Subject to the terms and conditions of this Amendment, the Parties agree to the following:

(a) Solarflex shall offer units (the "Unit Offering") pursuant to the Reg S Subscription Agreement at a price of $0.50 per Unit for a minimum of 1,000,000 Units, with total minimum offering proceeds of US$500,000 (the "Minumum Offering") and a maximum of 5,000,000 Units, with total maximum offering proceeds of US$2,500,000 (the "Maximum Offering");

(b) The Unit Offering is being made by Solarflex only to persons: (i) who are not "U.S. Persons," as defined in Rule 902 of Regulation S ("Reg S") promulgated by the United States Securities and Exchange Commission (“SEC”) under the Securities Act of 1933, as amended (the “Act”); and (ii) to "accredited investors" as that term is defined in Rule 501 promulgated by the SEC under Rule 501 of Regulation D;

(c) The proceeds of the Unit Offering (the "Offering Proceeds") will be held in a Special Account (the "Escrow Account") maintained by counsel, Richard Rubin, Esq., the sole signatory of the Escrow Account, at JP Morgan Chase Bank, New York, NY, Account Number: 786621503, in accordance with the Escrow Agreement attached as Exhibit 2 to the Exclusive License Agreement;

(d) The Offering Proceeds shall not be released to Solarflex until the Escrow Account shall have Offering Proceeds of not less than US$500,000 from the Minimum Offering, provided that the Minimum Offering is completed during the Offering Period as defined in the Exclusive License Agreement and Related Instruments; and

(e) In all other respects, the Exclusive License Agreement and Related Instruments shall remain in full force and effect.
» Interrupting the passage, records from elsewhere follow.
@[simp] theorem failDie_calm (k d : Nat) (s : State) :
    (failDie k d s).calm = s.calm := by
  first
  | (simp [failDie, -List.reduceReplicate, foldl_calm]; done)
  | (simp only [failDie]; (repeat' split) <;> simp [-List.reduceReplicate, foldl_calm] <;> done)
  | (simp only [failDie]
     repeat' (split <;> (try (rename_i heq; first
       | (replace heq := (congrArg (fun x => (Prod.snd x).calm) heq).symm; simp [-List.reduceReplicate, foldl_calm] at heq)
  )))
     all_goals (first | (simp [-List.reduceReplicate, foldl_calm]; done) | (simp [*, -List.reduceReplicate, foldl_calm]; done) | (simp_all [-List.reduceReplicate, foldl_calm]; done)))
  | (simp only [failDie]
     refine foldl_calm _ (fun s a => ?_) _ _
     (repeat' split) <;> simp [-List.reduceReplicate, foldl_calm])
  | (simp only [failDie]
     (repeat' split) <;> first
       | (simp [-List.reduceReplicate, foldl_calm]; done)
       | (refine (foldl_calm _ (fun s a => ?_) _ _).trans ?_
          all_goals ((repeat' split) <;> simp [-List.reduceReplicate, foldl_calm])))

@[simp] theorem failFull_calm (k : Nat) (s : State) : (failFull k s).calm = s.calm := by
  simp only [failFull]; split <;> simp

@[simp] theorem leavePoison_calm (id : Nat) (s : State) : (leavePoison id s).calm = s.calm := by
  simp only [leavePoison]; split <;> simp

@[simp] theorem enterPoison_calm (k : Nat) (ranges : List (Nat × Nat)) (counted : Bool) (s : State) :
    (enterPoison k ranges counted s).calm = s.calm := by
  first
  | (simp [enterPoison, -List.reduceReplicate, foldl_calm]; done)
  | (simp only [enterPoison]; (repeat' split) <;> simp [-List.reduceReplicate, foldl_calm] <;> done)
  | (simp only [enterPoison]
     repeat' (split <;> (try (rename_i heq; first
       | (replace heq := (congrArg (fun x => (Prod.snd x).calm) heq).symm; simp [-List.reduceReplicate, foldl_calm] at heq)
  )))
     all_goals (first | (simp [-List.reduceReplicate, foldl_calm]; done) | (simp [*, -List.reduceReplicate, foldl_calm]; done) | (simp_all [-List.reduceReplicate, foldl_calm]; done)))
  | (simp only [enterPoison]
     refine foldl_calm _ (fun s a => ?_) _ _
     (repeat' split) <;> simp [-List.reduceReplicate, foldl_calm])
  | (simp only [enterPoison]
     (repeat' split) <;> first
       | (simp [-List.reduceReplicate, foldl_calm]; done)
       | (refine (foldl_calm _ (fun s a => ?_) _ _).trans ?_
          all_goals ((repeat' split) <;> simp [-List.reduceReplicate, foldl_calm])))

@[simp] theorem logCe_calm (id : Nat) (name : LineName) (codewords : Nat) (scrub : Bool) (s : State) :
    (logCe id name codewords scrub s).calm = s.calm := by
  first
  | (simp [logCe, -List.reduceReplicate, foldl_calm]; done)
  | (simp only [logCe]; (repeat' split) <;> simp [-List.reduceReplicate, foldl_calm] <;> done)
  | (simp only [logCe]
     repeat' (split <;> (try (rename_i heq; first
       | (replace heq := (congrArg (fun x => (Prod.snd x).calm) heq).symm; simp [-List.reduceReplicate, foldl_calm] at heq)
  )))
     all_goals (first | (simp [-List.reduceReplicate, foldl_calm]; done) | (simp [*, -List.reduceReplicate, foldl_calm]; done) | (simp_all [-List.reduceReplicate, foldl_calm]; done)))
  | (simp only [logCe]
     refine foldl_calm _ (fun s a => ?_) _ _
     (repeat' split) <;> simp [-List.reduceReplicate, foldl_calm])
  | (simp only [logCe]
     (repeat' split) <;> first
       | (simp [-List.reduceReplicate, foldl_calm]; done)
       | (refine (foldl_calm _ (fun s a => ?_) _ _).trans ?_
          all_goals ((repeat' split) <;> simp [-List.reduceReplicate, foldl_calm])))

@[simp] theorem correct_calm (id : Nat) (name : LineName) (codewords : Nat) (bursts : List Nat) (wrong : List (Nat × Byte)) (scrub : Bool) (s : State) :
    (correct id name codewords bursts wrong scrub s).calm = s.calm := by
  first
  | (simp [correct, -List.reduceReplicate, foldl_calm]; done)
  | (simp only [correct]; (repeat' split) <;> simp [-List.reduceReplicate, foldl_calm] <;> done)
  | (simp only [correct]
     repeat' (split <;> (try (rename_i heq; first
       | (replace heq := (congrArg (fun x => (Prod.snd x).calm) heq).symm; simp [-List.reduceReplicate, foldl_calm] at heq)
  )))
     all_goals (first | (simp [-List.reduceReplicate, foldl_calm]; done) | (simp [*, -List.reduceReplicate, foldl_calm]; done) | (simp_all [-List.reduceReplicate, foldl_calm]; done)))
  | (simp only [correct]
     refine foldl_calm _ (fun s a => ?_) _ _
     (repeat' split) <;> simp [-List.reduceReplicate, foldl_calm])
  | (simp only [correct]
     (repeat' split) <;> first
       | (simp [-List.reduceReplicate, foldl_calm]; done)
       | (refine (foldl_calm _ (fun s a => ?_) _ _).trans ?_
          all_goals ((repeat' split) <;> simp [-List.reduceReplicate, foldl_calm])))

@[simp] theorem traceSram_calm (p : SramPlace) (s : State) :
    (traceSram p s).calm = s.calm := by
  first
  | (simp [traceSram, -List.reduceReplicate, foldl_calm]; done)
  | (simp only [traceSram]; (repeat' split) <;> simp [-List.reduceReplicate, foldl_calm] <;> done)
  | (simp only [traceSram]
     repeat' (split <;> (try (rename_i heq; first
       | (replace heq := (congrArg (fun x => (Prod.snd x).calm) heq).symm; simp [-List.reduceReplicate, foldl_calm] at heq)
  )))
     all_goals (first | (simp [-List.reduceReplicate, foldl_calm]; done) | (simp [*, -List.reduceReplicate, foldl_calm]; done) | (simp_all [-List.reduceReplicate, foldl_calm]; done)))
  | (simp only [traceSram]
     refine foldl_calm _ (fun s a => ?_) _ _
     (repeat' split) <;> simp [-List.reduceReplicate, foldl_calm])
  | (simp only [traceSram]
     (repeat' split) <;> first
       | (simp [-List.reduceReplicate, foldl_calm]; done)
       | (refine (foldl_calm _ (fun s a => ?_) _ _).trans ?_
          all_goals ((repeat' split) <;> simp [-List.reduceReplicate, foldl_calm])))

@[simp] theorem meetSram_calm (p : SramPlace) (s : State) :
    (meetSram p s).2.calm = s.calm := by
  first
  | (simp [meetSram, -List.reduceReplicate, foldl_calm]; done)
  | (simp only [meetSram]; (repeat' split) <;> simp [-List.reduceReplicate, foldl_calm] <;> done)
  | (simp only [meetSram]
     repeat' (split <;> (try (rename_i heq; first
       | (replace heq := (congrArg (fun x => (Prod.snd x).calm) heq).symm; simp [-List.reduceReplicate, foldl_calm] at heq)
  )))
     all_goals (first | (simp [-List.reduceReplicate, foldl_calm]; done) | (simp [*, -List.reduceReplicate, foldl_calm]; done) | (simp_all [-List.reduceReplicate, foldl_calm]; done)))
  | (simp only [meetSram]
     refine foldl_calm _ (fun s a => ?_) _ _
     (repeat' split) <;> simp [-List.reduceReplicate, foldl_calm])
  | (simp only [meetSram]
     (repeat' split) <;> first
       | (simp [-List.reduceReplicate, foldl_calm]; done)
       | (refine (foldl_calm _ (fun s a => ?_) _ _).trans ?_
          all_goals ((repeat' split) <;> simp [-List.reduceReplicate, foldl_calm])))

@[simp] theorem clearSram_calm (p : SramPlace) (s : State) :
    (clearSram p s).calm = s.calm := by
  first
  | (simp [clearSram, -List.reduceReplicate, foldl_calm]; done)
  | (simp only [clearSram]; (repeat' split) <;> simp [-List.reduceReplicate, foldl_calm] <;> done)
  | (simp only [clearSram]
     repeat' (split <;> (try (rename_i heq; first
       | (replace heq := (congrArg (fun x => (Prod.snd x).calm) heq).symm; simp [-List.reduceReplicate, foldl_calm] at heq)
  )))
     all_goals (first | (simp [-List.reduceReplicate, foldl_calm]; done) | (simp [*, -List.reduceReplicate, foldl_calm]; done) | (simp_all [-List.reduceReplicate, foldl_calm]; done)))
  | (simp only [clearSram]
     refine foldl_calm _ (fun s a => ?_) _ _
     (repeat' split) <;> simp [-List.reduceReplicate, foldl_calm])
  | (simp only [clearSram]
     (repeat' split) <;> first
       | (simp [-List.reduceReplicate, foldl_calm]; done)
       | (refine (foldl_calm _ (fun s a => ?_) _ _).trans ?_
          all_goals ((repeat' split) <;> simp [-List.reduceReplicate, foldl_calm])))

@[simp] theorem journal_calm (k n : Nat) (s : State) :
    (journal k n s).calm = s.calm := by
  first
  | (simp [journal, -List.reduceReplicate, foldl_calm]; done)
  | (simp only [journal]; (repeat' split) <;> simp [-List.reduceReplicate, foldl_calm] <;> done)
  | (simp only [journal]
     repeat' (split <;> (try (rename_i heq; first
       | (replace heq := (congrArg (fun x => (Prod.snd x).calm) heq).symm; simp [-List.reduceReplicate, foldl_calm] at heq)
  )))
     all_goals (first | (simp [-List.reduceReplicate, foldl_calm]; done) | (simp [*, -List.reduceReplicate, foldl_calm]; done) | (simp_all [-List.reduceReplicate, foldl_calm]; done)))
  | (simp only [journal]
     refine foldl_calm _ (fun s a => ?_) _ _
     (repeat' split) <;> simp [-List.reduceReplicate, foldl_calm])
  | (simp only [journal]
     (repeat' split) <;> first
       | (simp [-List.reduceReplicate, foldl_calm]; done)
       | (refine (foldl_calm _ (fun s a => ?_) _ _).trans ?_
          all_goals ((repeat' split) <;> simp [-List.reduceReplicate, foldl_calm])))

@[simp] theorem markWritten_calm (k first count : Nat) (s : State) :
    (markWritten k first count s).calm = s.calm := by
  first
  | (simp [markWritten, -List.reduceReplicate, foldl_calm]; done)
  | (simp only [markWritten]; (repeat' split) <;> simp [-List.reduceReplicate, foldl_calm] <;> done)
  | (simp only [markWritten]
     repeat' (split <;> (try (rename_i heq; first
       | (replace heq := (congrArg (fun x => (Prod.snd x).calm) heq).symm; simp [-List.reduceReplicate, foldl_calm] at heq)
  )))
     all_goals (first | (simp [-List.reduceReplicate, foldl_calm]; done) | (simp [*, -List.reduceReplicate, foldl_calm]; done) | (simp_all [-List.reduceReplicate, foldl_calm]; done)))
  | (simp only [markWritten]
     refine foldl_calm _ (fun s a => ?_) _ _
     (repeat' split) <;> simp [-List.reduceReplicate, foldl_calm])
  | (simp only [markWritten]
     (repeat' split) <;> first
       | (simp [-List.reduceReplicate, foldl_calm]; done)
       | (refine (foldl_calm _ (fun s a => ?_) _ _).trans ?_
          all_goals ((repeat' split) <;> simp [-List.reduceReplicate, foldl_calm])))

@[simp] theorem writeCheck_calm (k n : Nat) (s : State) :
    (writeCheck k n s).calm = s.calm := by
  first
  | (simp [writeCheck, -List.reduceReplicate, foldl_calm]; done)
  | (simp only [writeCheck]; (repeat' split) <;> simp [-List.reduceReplicate, foldl_calm] <;> done)
  | (simp only [writeCheck]
     repeat' (split <;> (try (rename_i heq; first
       | (replace heq := (congrArg (fun x => (Prod.snd x).calm) heq).symm; simp [-List.reduceReplicate, foldl_calm] at heq)
  )))
     all_goals (first | (simp [-List.reduceReplicate, foldl_calm]; done) | (simp [*, -List.reduceReplicate, foldl_calm]; done) | (simp_all [-List.reduceReplicate, foldl_calm]; done)))
  | (simp only [writeCheck]
     refine foldl_calm _ (fun s a => ?_) _ _
     (repeat' split) <;> simp [-List.reduceReplicate, foldl_calm])
  | (simp only [writeCheck]
     (repeat' split) <;> first
       | (simp [-List.reduceReplicate, foldl_calm]; done)
       | (refine (foldl_calm _ (fun s a => ?_) _ _).trans ?_
          all_goals ((repeat' split) <;> simp [-List.reduceReplicate, foldl_calm])))

@[simp] theorem badCheck_calm (k n : Nat) (s : State) :
    (badCheck k n s).calm = s.calm := by
  first
  | (simp [badCheck, -List.reduceReplicate, foldl_calm]; done)
  | (simp only [badCheck]; (repeat' split) <;> simp [-List.reduceReplicate, foldl_calm] <;> done)
  | (simp only [badCheck]
     repeat' (split <;> (try (rename_i heq; first
       | (replace heq := (congrArg (fun x => (Prod.snd x).calm) heq).symm; simp [-List.reduceReplicate, foldl_calm] at heq)
  )))
     all_goals (first | (simp [-List.reduceReplicate, foldl_calm]; done) | (simp [*, -List.reduceReplicate, foldl_calm]; done) | (simp_all [-List.reduceReplicate, foldl_calm]; done)))
  | (simp only [badCheck]
     refine foldl_calm _ (fun s a => ?_) _ _
     (repeat' split) <;> simp [-List.reduceReplicate, foldl_calm])
  | (simp only [badCheck]
     (repeat' split) <;> first
       | (simp [-List.reduceReplicate, foldl_calm]; done)
       | (refine (foldl_calm _ (fun s a => ?_) _ _).trans ?_
          all_goals ((repeat' split) <;> simp [-List.reduceReplicate, foldl_calm])))

@[simp] theorem wrongCheck_calm (k n : Nat) (wrong : List (Nat × Byte)) (s : State) :
    (wrongCheck k n wrong s).calm = s.calm := by
  first
  | (simp [wrongCheck, -List.reduceReplicate, foldl_calm]; done)
  | (simp only [wrongCheck]; (repeat' split) <;> simp [-List.reduceReplicate, foldl_calm] <;> done)
  | (simp only [wrongCheck]
     repeat' (split <;> (try (rename_i heq; first
       | (replace heq := (congrArg (fun x => (Prod.snd x).calm) heq).symm; simp [-List.reduceReplicate, foldl_calm] at heq)
  )))
     all_goals (first | (simp [-List.reduceReplicate, foldl_calm]; done) | (simp [*, -List.reduceReplicate, foldl_calm]; done) | (simp_all [-List.reduceReplicate, foldl_calm]; done)))
  | (simp only [wrongCheck]
     refine foldl_calm _ (fun s a => ?_) _ _
     (repeat' split) <;> simp [-List.reduceReplicate, foldl_calm])
  | (simp only [wrongCheck]
     (repeat' split) <;> first
       | (simp [-List.reduceReplicate, foldl_calm]; done)
       | (refine (foldl_calm _ (fun s a => ?_) _ _).trans ?_
          all_goals ((repeat' split) <;> simp [-List.reduceReplicate, foldl_calm])))

@[simp] theorem readCheck_calm (k n : Nat) (scrub : Bool) (s : State) :
    (readCheck k n scrub s).2.calm = s.calm := by
  first
  | (simp [readCheck, -List.reduceReplicate, foldl_calm]; done)
  | (simp only [readCheck]; (repeat' split) <;> simp [-List.reduceReplicate, foldl_calm] <;> done)
  | (simp only [readCheck]
     repeat' (split <;> (try (rename_i heq; first
       | (replace heq := (congrArg (fun x => (Prod.snd x).calm) heq).symm; simp [-List.reduceReplicate, foldl_calm] at heq)
  )))
     all_goals (first | (simp [-List.reduceReplicate, foldl_calm]; done) | (simp [*, -List.reduceReplicate, foldl_calm]; done) | (simp_all [-List.reduceReplicate, foldl_calm]; done)))
  | (simp only [readCheck]
     refine foldl_calm _ (fun s a => ?_) _ _
     (repeat' split) <;> simp [-List.reduceReplicate, foldl_calm])
  | (simp only [readCheck]
     (repeat' split) <;> first
       | (simp [-List.reduceReplicate, foldl_calm]; done)
       | (refine (foldl_calm _ (fun s a => ?_) _ _).trans ?_
          all_goals ((repeat' split) <;> simp [-List.reduceReplicate, foldl_calm])))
Section 3: Miscellaneous .

(a) This Amendment is intended for the sole purpose of amending and revising certain terms and conditions in the Exclusive License Agreement and Related Instruments and for no other purpose whatsoever.

(b) The Amendment is not transferable or assignable by the Parties without the prior written consent of the Parties.

(c) This Amendment shall be governed by and construed in accordance with the laws of the State of New York, the jurisdiction where Solarflex maintains its: (i) banking relationships; (ii) transfer agent relationships; and (iii) legal representation, among other United States relationships, without giving effect to conflicts of law principles and any dispute under this Amendment, the Exclusive License Agreement and/or Related Instruments shall be before a court of competent jurisdiction in New York County, State of New York.

IN WITNESS WHEREOF , the undersigned has executed this Amendment on the 29th day of December, 2015.